А я даже не знал, что есть такое слово - готовальня1

И я стал чертить, испытывая муки творчества, которые были бесполезны, унылы и никак не могли бы вознаградиться успехом, потому что в той части мозга, где у будущего инженера сосредоточена склонность к черчению, у меня было слепое место. Я ощущал научную невозможность привести в движение то, что отсутствовало вовсе; сознание это превращалось в боль во лбу, в тяжесть, давившую на лобные кости.

В бархатном ложе лежит, плотно сжав ноги, холодный, сверкающий

циркуль.

У него тяжелая голова. Я намереваюсь поднять его. Он неожиданно раскрывается и производит укол в руку. Я держу в кулаке одну его ногу. Подвижность его стремительней всех моих суждений. Даже предупредительных рефлексов. Я подношу руку ко рту, чтобы слизать кровь, - и не успеваю подумать "осторожно"... Циркуль уже повернулся в кулаке, и вот он уже смотрит страшным острием прямо мне в глаз, - и я не понимаю, что происходит: что это? что это за блеск? что это за точка, которую я не могу постигнуть физически и которая грозит мне смертью?

Я разжимаю кулак. Циркуль стоит на столе, оглядывается, идет, останавливается и рушится на голову, раскрыв ноги. Я должен напороться на них обоими зрачками сразу.

Ныне оглядываюсь: все инженеры вокруг меня!

Ни одного домовладельца - все инженеры.

И я среди них - писатель.

И никто не требует, чтобы я был инженером.
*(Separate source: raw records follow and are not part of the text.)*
-- ==== Sys2Proof/Proofs/Memory.lean ====
section
/-! PROOFS. The statements about the host window (20_memory.md): the address map (R43), the accesses of IN_BUF (R46) and
the accesses of the registers (R48). -/

namespace Sys2Proof.Machine

/-! ### The host's access as a step -/

theorem step_read {s : State} {off : BitVec 12} {n : Width} {rest : List HostOp} (hm : engineMoves s = false)
    (hq : s.queue = .read off n :: rest) : step s = busRead off n (s.takeOp rest) :=
  step_host hm hq

theorem step_write {s : State} {off : BitVec 12} {n : Width} {v : BitVec 64} {rest : List HostOp}
    (hm : engineMoves s = false) (hq : s.queue = .write off n v :: rest) :
    step s = busWrite off n v (s.takeOp rest) :=
  step_host hm hq

/-! ### Permitted accesses -/

theorem busRead_permitted {off : BitVec 12} {n : Width} (h : MapPermits off.toNat n.bytes .read) (s : State) :
    busRead off n s = .next (s.addReply ⟨off, n, readValue off n s⟩) := by
  rw [busRead, if_pos ((permitted_iff ..).2 h)]

theorem busWrite_inBuf {off : BitVec 12} {n : Width} (h : MapPermits off.toNat n.bytes .write)
    (hr : regionOf off = .inBuf) (v : BitVec 64) (s : State) :
    busWrite off n v s = .next (s.setInBuf (s.inBuf.writeBytes off.toNat (leBytes v n.bytes))) := by
  rw [busWrite, if_pos ((permitted_iff ..).2 h), hr]

/-- A permitted write stores to IN_BUF or issues a command, and neither stops the machine. -/
theorem busWrite_next {off : BitVec 12} {n : Width} (h : MapPermits off.toNat n.bytes .write) (v : BitVec 64)
    (s : State) : ∃ t, busWrite off n v s = .next t := by
  have hp := (permitted_iff ..).2 h
  rcases permitted_write_region hp with hr | ⟨hr, rfl⟩
  · exact ⟨_, busWrite_inBuf h hr v s⟩
  · obtain rfl := cmd_offset hp hr
    rw [busWrite_cmd]
    exact issue_next ..

/-- Settles O25: the permitted accesses are `busRead_permitted` and `busWrite_next`, the others the bus faults. -/
theorem addressMapDecidesEveryAccess : Obligations.AddressMapDecidesEveryAccess := by
  unfold Obligations.AddressMapDecidesEveryAccess
  intro s off n rest hm
  refine ⟨fun hq => ?_, fun v hq => ?_⟩
  · rw [step_read hm hq]
    exact ⟨fun hmap => ⟨_, busRead_permitted hmap _⟩, fun hmap => busRead_fault hmap _⟩
  · rw [step_write hm hq]
    exact ⟨fun hmap => busWrite_next hmap v _, fun hmap => busWrite_fault hmap v _⟩

/-! ### IN_BUF -/

theorem mapPermits_inBuf {off n : Nat} (h : off ≤ 0x0C7) (ha : off % n = 0) (dir : Direction) :
    MapPermits off n dir :=
  ⟨ha, .inl h⟩

theorem regionOf_inBuf {off : BitVec 12} (h : off.toNat ≤ 0x0C7) : regionOf off = .inBuf := if_pos h

theorem Width.bytes_le (n : Width) : n.bytes ≤ 8 := by
  cases n <;> decide

/-- A value's bytes, stored in a canonical buffer, read back where they were stored (R46). -/
theorem Memory.read_writeBytes_leBytes {m : Memory} {a n k : Nat} (hm : m.wf = true) (ha : a + n ≤ bufBytes)
    (hk : k < n) (v : BitVec 64) : (m.writeBytes a (leBytes v n)).read (a + k) = byteOf v k := by
  rw [Memory.read_writeBytes hm (by simpa using ha), length_leBytes, if_pos (by omega), Nat.add_sub_cancel_left,
    getD_leBytes v hk]

/-- Storing a value's bytes in a canonical buffer changes no other byte (R46). -/
theorem Memory.read_writeBytes_leBytes_outside {m : Memory} {a n x : Nat} (hm : m.wf = true)
    (ha : a + n ≤ bufBytes) (hx : x < a ∨ a + n ≤ x) (v : BitVec 64) :
    (m.writeBytes a (leBytes v n)).read x = m.read x := by
  rw [Memory.read_writeBytes hm (by simpa using ha), length_leBytes, if_neg (by omega)]

/-- The bits of a little-endian read of up to 8 bytes of a buffer (R44). -/
theorem getLsbD_leValue_readBytes (m : Memory) (a : Nat) {n : Nat} (hn : n ≤ 8) (j : Nat) :
    (leValue (m.readBytes a n)).getLsbD j = (decide (j < 8 * n) && (m.read (a + j / 8)).getLsbD (j % 8)) := by
  rw [getLsbD_leValue, getD_readBytes]
  by_cases h : j < 8 * n
  · rw [if_pos (by omega)]
    simp [h, show j < 64 by omega]
  · rw [if_neg (by omega)]
    simp [h]

theorem readValue_inBuf {off : BitVec 12} (h : off.toNat ≤ 0x0C7) (n : Width) (s : State) :
    readValue off n s = leValue (s.inBuf.readBytes off.toNat n.bytes) := by
  rw [readValue, regionOf_inBuf h]

/-- Settles O26: a store is `busWrite_inBuf` and its bytes read back, a load `busRead_permitted` and its bits. -/
theorem inBufAccesses : Obligations.InBufAccesses := by
  unfold Obligations.InBufAccesses
  refine ⟨?store, ?load⟩
  case store =>
    intro s off n v rest hm hq hoff ha
    have hmap := mapPermits_inBuf hoff ha .write
    have hr := regionOf_inBuf hoff
    have hin : off.toNat + n.bytes ≤ bufBytes := inBuf_inside ((permitted_iff ..).2 hmap) hr
    refine ⟨_, (step_write hm hq).trans (busWrite_inBuf hmap hr v _), fun hwf => ⟨?stored, ?kept⟩,
      rfl, rfl, rfl, rfl, rfl, rfl, rfl, rfl, rfl, rfl, rfl⟩
    case stored =>
      intro k hk j hj
      rw [State.inByte, State.setInBuf_inBuf, State.takeOp_inBuf,
        Memory.read_writeBytes_leBytes hwf hin hk, getLsbD_byteOf]
      simp [hj]
    case kept =>
      intro a houtside
      exact Memory.read_writeBytes_leBytes_outside hwf hin houtside v
  case load =>
    intro s off n rest hm hq hoff ha
    refine ⟨_, (step_read hm hq).trans (busRead_permitted (mapPermits_inBuf hoff ha .read) _), fun j => ?_⟩
    rw [readValue_inBuf hoff]
    exact getLsbD_leValue_readBytes s.inBuf off.toNat n.bytes_le j

/-! ### The registers -/

theorem Width.eq_w4 {n : Width} (h : n.bytes = 4) : n = .w4 := by
  cases n with
  | w4 => rfl
  | w1 | w2 | w8 => cases h

/-- The two permitted accesses of the register rows are the 4-byte CMD write and the 4-byte STATUS read (R48). -/
theorem mapPermits_register {off : BitVec 12} {n : Width} {dir : Direction} (hlo : 0x200 ≤ off.toNat)
    (hhi : off.toNat ≤ 0x207) (h : MapPermits off.toNat n.bytes dir) :
    n = .w4 ∧ ((off = cmdOffset ∧ dir = .write) ∨ (off = statusOffset ∧ dir = .read)) := by
  obtain ⟨ha, hrow⟩ := h
  rcases hrow with hin | ⟨_, hout, _⟩ | ⟨_, hcmd, hdir, hn⟩ | ⟨hstatus, _, hdir, hn⟩
  · omega
  · omega
  · have hoff : off.toNat = 0x200 := by rw [hn] at ha; omega
    exact ⟨Width.eq_w4 hn, .inl ⟨BitVec.eq_of_toNat_eq hoff, hdir⟩⟩
  · have hoff : off.toNat = 0x204 := by rw [hn] at ha; omega
    exact ⟨Width.eq_w4 hn, .inr ⟨BitVec.eq_of_toNat_eq hoff, hdir⟩⟩

theorem mapPermits_status : MapPermits statusOffset.toNat Width.w4.bytes .read :=
  (permitted_iff ..).1 (by decide)

/-- The number a STATUS read returns (R30). -/
theorem readValue_status_toNat (s : State) :
    (readValue statusOffset .w4 s).toNat =
      s.busy.toNat + 2 * s.err.toNat + 16 * s.errCode.toNat + 256 * s.rounds.toNat := by
  have hv : readValue statusOffset .w4 s = (status s).setWidth 64 := rfl
  rw [hv, BitVec.toNat_setWidth_of_le (by decide), status_toNat]

/-- Settles O28: the two permitted accesses are run, and `mapPermits_register` leaves no other. -/
theorem registerAccesses : Obligations.RegisterAccesses := by
  unfold Obligations.RegisterAccesses
  refine ⟨?cmd, ?status, ?others⟩
  case cmd =>
    intro s v rest hm hq
    exact (step_write hm hq).trans (busWrite_cmd v _)
  case status =>
    intro s rest hm hq
    exact ⟨_, (step_read hm hq).trans (busRead_permitted mapPermits_status _),
      readValue_status_toNat (s.takeOp rest)⟩
  case others =>
    intro s off n v rest hm hlo hhi
    refine ⟨fun hq hne => ?_, fun hq hne => ?_⟩
    · refine (step_write hm hq).trans (busWrite_fault (fun hmap => ?_) v _)
      obtain ⟨hn, ⟨hoff, -⟩ | ⟨-, hdir⟩⟩ := mapPermits_register hlo hhi hmap
      · exact hne ⟨hoff, hn⟩
      · cases hdir
    · refine (step_read hm hq).trans (busRead_fault (fun hmap => ?_) _)
      obtain ⟨hn, ⟨-, hdir⟩ | ⟨hoff, -⟩⟩ := mapPermits_register hlo hhi hmap
      · cases hdir
      · exact hne ⟨hoff, hn⟩

end Sys2Proof.Machine
end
Мне много говорили о справедливости. Мне говорили: нищета - добродетель, заплатанное платье прекрасно, нужно быть справедливым. Нужно быть добрым и не презирать бедных. Когда произошла революция, передо мной встала величайшая человеческая справедливость - торжество угнетенного класса. Тогда я узнал, что не всякое заплатанное платье прекрасно и не всякая нищета - добродетель. Тогда я узнал, что справедливо только то, что помогает раскрепощению угнетенного класса. Об этой справедливости ни слова не сказали мне те, кто учил меня, как жить. Я должен постичь ее сам - умом, а что вколотили в мой ум? Мечту о богатстве, о том, что нужно заставить общество склониться перед собой.

Я хватаю в себе самого себя, хватаю за горло того меня, которому вдруг хочется повернуться и вытянуть руки к прошлому.

Того меня, который думает, что расстояние между нами и Европой есть только географическое расстояние. Того меня, который думает, что все, что происходит, есть только его жизнь, единственная и неповторимая, всеобъемлющая моя жизнь, своим концом прекращающая все существующее вне меня.

Я хочу задавить в себе второе "я" третье, и все "я", которые выползают из прошлого.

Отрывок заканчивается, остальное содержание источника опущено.